## Task details:
Copy each line below that contains "fields".

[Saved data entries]
#####
-- ==== Sys2Proof/Syntax.lean ====
section
/-! DEFINITION. The six commands, one constructor per row of spec/opcode_table.json (spec/30_encoding.md R85). -/

namespace Sys2Proof

/-- A command. Operands are naturals, zero-extended from their fields (spec/30_encoding.md R81); the bounds the
fields give them are `Instr.wf` (WellFormed.lean). -/
inductive Instr where
  /-- `GETF w` (spec/44_registry_getf.md R171). -/
  | getf (w : Nat)
  /-- `MUL w, a, b` (spec/41_multiply.md R141). -/
  | mul (w a b : Nat)
  /-- `DIV w, a, b`: dividend `a`, divisor `b` (spec/42_divide.md R151). -/
  | div (w a b : Nat)
  /-- `EXP w, a, e`: base `a`, exponent `e` (spec/43_exponentiate.md R161). -/
  | exp (w a e : Nat)
  /-- `LOGRD w, i` (spec/45_table_readback.md R180). -/
  | logrd (w i : Nat)
  /-- `ALOGRD w, i` (spec/45_table_readback.md R181). -/
  | alogrd (w i : Nat)
deriving DecidableEq, Repr

/-- The field width `w` a command names; every command names one (spec/30_encoding.md R92). -/
def Instr.width : Instr → Nat
  | .getf w => w
  | .mul w _ _ => w
  | .div w _ _ => w
  | .exp w _ _ => w
  | .logrd w _ => w
  | .alogrd w _ => w

/-- A command's name in spec/opcode_table.json (spec/30_encoding.md R89). -/
def Instr.mnemonic : Instr → String
  | .getf _ => "GETF"
  | .mul _ _ _ => "MUL"
  | .div _ _ _ => "DIV"
  | .exp _ _ _ => "EXP"
  | .logrd _ _ => "LOGRD"
  | .alogrd _ _ => "ALOGRD"

end Sys2Proof
end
#####
## Output:
/-- A command. Operands are naturals, zero-extended from their fields (spec/30_encoding.md R81); the bounds the
fields give them are `Instr.wf` (WellFormed.lean). -/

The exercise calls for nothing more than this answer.